Nicely done, gizmo..


----------



## snap (Jul 16, 2013)

great review


----------



## gizmo96 (Jul 16, 2013)

sujoyp said:


> well written review ...well done bro


Thanks 



snap said:


> great review


Thanks a Lot 



sujoyp said:


> well written review ...well done bro



Thanks! I appreciate Your feedback guys.I'l keep bringing the reviews to ThinkDigit Forums


----------



## vijju6091 (Aug 11, 2013)

Nice Review . I am About to get this phone in few days


----------



## braindead (Aug 13, 2013)

good review.
here are some cons while using this phone though (from my view ) 
1. Cannot disable the haptic feedback on the three front buttons. This might not concern some but for me it's really irritating. 
2. No shortcuts to go to settings such as data, flight mode etc. 
3. This is regarding apps. I couldn't find any decent file explorer. Also if you're a heavy user of whatsapp like me then you'd be disappointed to know that there is no option to save videos.  This I guess is the app's problem.
Minor issues I guess but such small things are really annoying.
3. 
2.


----------



## dashing.sujay (Aug 13, 2013)

^There is no file manager support in WP.


----------



## Flash (Aug 13, 2013)

braindead said:


> 2. No shortcuts to go to settings such as data, flight mode etc.
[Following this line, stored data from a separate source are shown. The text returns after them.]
-- ==== Sys2Proof/Machine/Rings.lean ====
section
/-! DEFINITION. Ring-sets (R120-R126): the reset tables as the tightest enclosures over the reset ring, the binary and
unary operations on masks, and the RC8 byte. -/

namespace Sys2Proof.Machine

/-! ## The reset tables (R121, R124)

The points of the reset ring are held in halves; ∞ bounds an arc as a number far beyond every point. Every arc lies on
one side of zero, and the reciprocal or negation of an element is an element. -/

/-- A connected set of reals: a point, or an open interval; numbers in quarters. -/
structure Span where
  lo : Int
  hi : Int
deriving DecidableEq, Repr

def Span.isPoint (x : Span) : Bool := decide (x.lo = x.hi)

/-- The reset ring's points p0-p6 in halves. -/
def resetPoint (k : Nat) : Int := [-4, -2, -1, 0, 1, 2, 4].getD k 0

/-- The bound that stands for ∞ at the end of an arc. -/
def farOut : Int := 1000000

/-- Element `e` of the reset ring, without ∞ itself, in halves. -/
def resetElement (e : Nat) : Span :=
  if e = 13 then ⟨4, farOut⟩
  else if e = 15 then ⟨-farOut, -4⟩
  else if e % 2 = 0 then ⟨resetPoint (e / 2), resetPoint (e / 2)⟩
  else ⟨resetPoint (e / 2), resetPoint (e / 2 + 1)⟩

/-- The span in quarters meets element `e`. -/
def Span.meets (x : Span) (e : Nat) : Bool :=
  if e = 14 then false
  else
    let y := resetElement e
    let lo := 2 * y.lo
    let hi := 2 * y.hi
    if y.isPoint then (if x.isPoint then decide (x.lo = lo) else decide (x.lo < lo ∧ lo < x.hi))
    else if x.isPoint then decide (lo < x.lo ∧ x.lo < hi)
    else decide (x.lo < hi ∧ lo < x.hi)

/-- The mask of the elements a span meets. -/
def Span.mask (x : Span) : Nat := upTo 16 (fun m e => if x.meets e then m ||| 2 ^ e else m) 0

/-- The element of −x. -/
def negElement (e : Nat) : Nat := if e ≤ 12 then 12 - e else if e = 13 then 15 else if e = 15 then 13 else 14
/-- The element of 1/x. -/
def recElement (e : Nat) : Nat := [4, 3, 2, 1, 0, 15, 14, 13, 12, 11, 10, 9, 8, 7, 6, 5].getD e 6

/-- Entry [i][j] of the add table. -/
def addEntry (i j : Nat) : Nat :=
  if i = 14 ∧ j = 14 then 0xFFFF
  else if i = 14 ∨ j = 14 then 2 ^ 14
  else
    let x := resetElement i
    let y := resetElement j
    (Span.mk (2 * (x.lo + y.lo)) (2 * (x.hi + y.hi))).mask

/-- Entry [i][j] of the multiply table. -/
def mulEntry (i j : Nat) : Nat :=
  if (i = 14 ∧ j = 6) ∨ (i = 6 ∧ j = 14) then 0xFFFF
  else if i = 14 ∨ j = 14 then 2 ^ 14
  else
    let x := resetElement i
    let y := resetElement j
    let ps := [x.lo * y.lo, x.lo * y.hi, x.hi * y.lo, x.hi * y.hi]
    (Span.mk (ps.foldl min (x.lo * y.lo)) (ps.foldl max (x.lo * y.lo))).mask

/-- Entry [i] of the square root table: element e meets √x where its points' squares bound it. -/
def sqrtEntry (i : Nat) : Nat :=
  if i = 14 then 2 ^ 14
  else
    let x := resetElement i
    if i = 15 ∨ x.hi < 0 ∨ (x.hi = 0 ∧ x.lo < 0) then 0xFFFF
    else
      upTo 16 (fun m e =>
        let y := resetElement e
        if e = 14 ∨ y.lo < 0 then m
        else if (Span.mk (2 * x.lo) (2 * x.hi)).isPoint then
          (if y.isPoint then (if y.lo * y.lo = 2 * x.lo then m ||| 2 ^ e else m)
           else if y.lo * y.lo < 2 * x.lo ∧ 2 * x.lo < y.hi * y.hi then m ||| 2 ^ e else m)
        else if y.isPoint then (if 2 * x.lo < y.lo * y.lo ∧ y.lo * y.lo < 2 * x.hi then m ||| 2 ^ e else m)
        else if 2 * x.lo < y.hi * y.hi ∧ y.lo * y.lo < 2 * x.hi then m ||| 2 ^ e else m) 0

/-- Entry [i] of the square table. -/
def squareEntry (i : Nat) : Nat := mulEntrySelf i
where
  /-- x² over one element: the span of the products of its own ends. -/
  mulEntrySelf (i : Nat) : Nat :=
    if i = 14 then 2 ^ 14
    else
      let x := resetElement i
      (Span.mk (min (x.lo * x.lo) (x.hi * x.hi)) (max (x.lo * x.lo) (x.hi * x.hi))).mask

/-- A table's entry at index `k` of its image in 16-bit words (R122), for the reset tables. -/
def resetTable (k : Nat) : Nat :=
  let i := k / 16 % 16
  let j := k % 16
  if k < 256 then addEntry i j
  else if k < 512 then addEntry i (negElement j)
  else if k < 768 then mulEntry i j
  else if k < 1024 then mulEntry i (recElement j)
  else if k < 1040 then 2 ^ negElement j
  else if k < 1056 then 2 ^ recElement j
  else if k < 1072 then squareEntry j
  else sqrtEntry j

/-- A core's table entry: the loaded image, or the reset tables. -/
def tableEntry (t : Option (List (BitVec 16))) (k : Nat) : Nat :=
  match t with
  | some l => (l.getD k 0).toNat
  | none => resetTable k

/-! ## Operations on masks (R123) -/

/-- Binary operation `op` (0 add, 1 subtract, 2 multiply, 3 divide). -/
def rsBinary (t : Option (List (BitVec 16))) (op a b : Nat) : Nat :=
  upTo 16 (fun m i => if a.testBit i then upTo 16 (fun m j => if b.testBit j then m ||| tableEntry t (op * 256 + i * 16 + j) else m) m
    else m) 0

/-- Unary operation `op` (0 negate, 1 reciprocal, 2 square, 3 square root). -/
def rsUnary (t : Option (List (BitVec 16))) (op a : Nat) : Nat :=
  upTo 16 (fun m i => if a.testBit i then m ||| tableEntry t (1024 + op * 16 + i) else m) 0

/-! ## RC8 (R125, R126) -/

/-- The mask of the run s, …, s+l, mod 16. -/
def runMask (s l : Nat) : Nat := upTo (l + 1) (fun m k => m ||| 2 ^ ((s + k) % 16)) 0

/-- Unpack an RC8 byte. -/
def rcUnpack (c : Nat) : Nat :=
  if c = 0xFF then 0 else if c % 16 = 15 then 0xFFFF else runMask (c / 16) (c % 16)

/-- The shortest covering run, the lowest start among equals: candidates in order of length, then start. -/
def rcPack (m : Nat) : Nat :=
  if m = 0 then 0xFF
  else
    match (List.range 240).find? (fun k => m &&& runMask (k % 16) (k / 16) == m) with
    | some k => (k % 16) * 16 + k / 16
    | none => 0x0F

end Sys2Proof.Machine
end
Quick Settings | Windows Phone Apps+Games Store (United States)


----------



## RON28 (Aug 14, 2013)

nice review keep it up


----------



## braindead (Aug 14, 2013)

Gearbox said:


> Quick Settings | Windows Phone Apps+Games Store (United States)



 Thanks I'll try it.
would like this feature to be built into the os itself.


----------



## Flash (Aug 14, 2013)

Yes. I want the pin for "Battery saver" too. But, there's no app for that..


----------



## gizmo96 (Aug 16, 2013)

You can get shortcuts with quick settings as said before.There is no file manager for Windows Phone 8

Thank You for your comment

Thanks. I hope you enjoy your Lumia


----------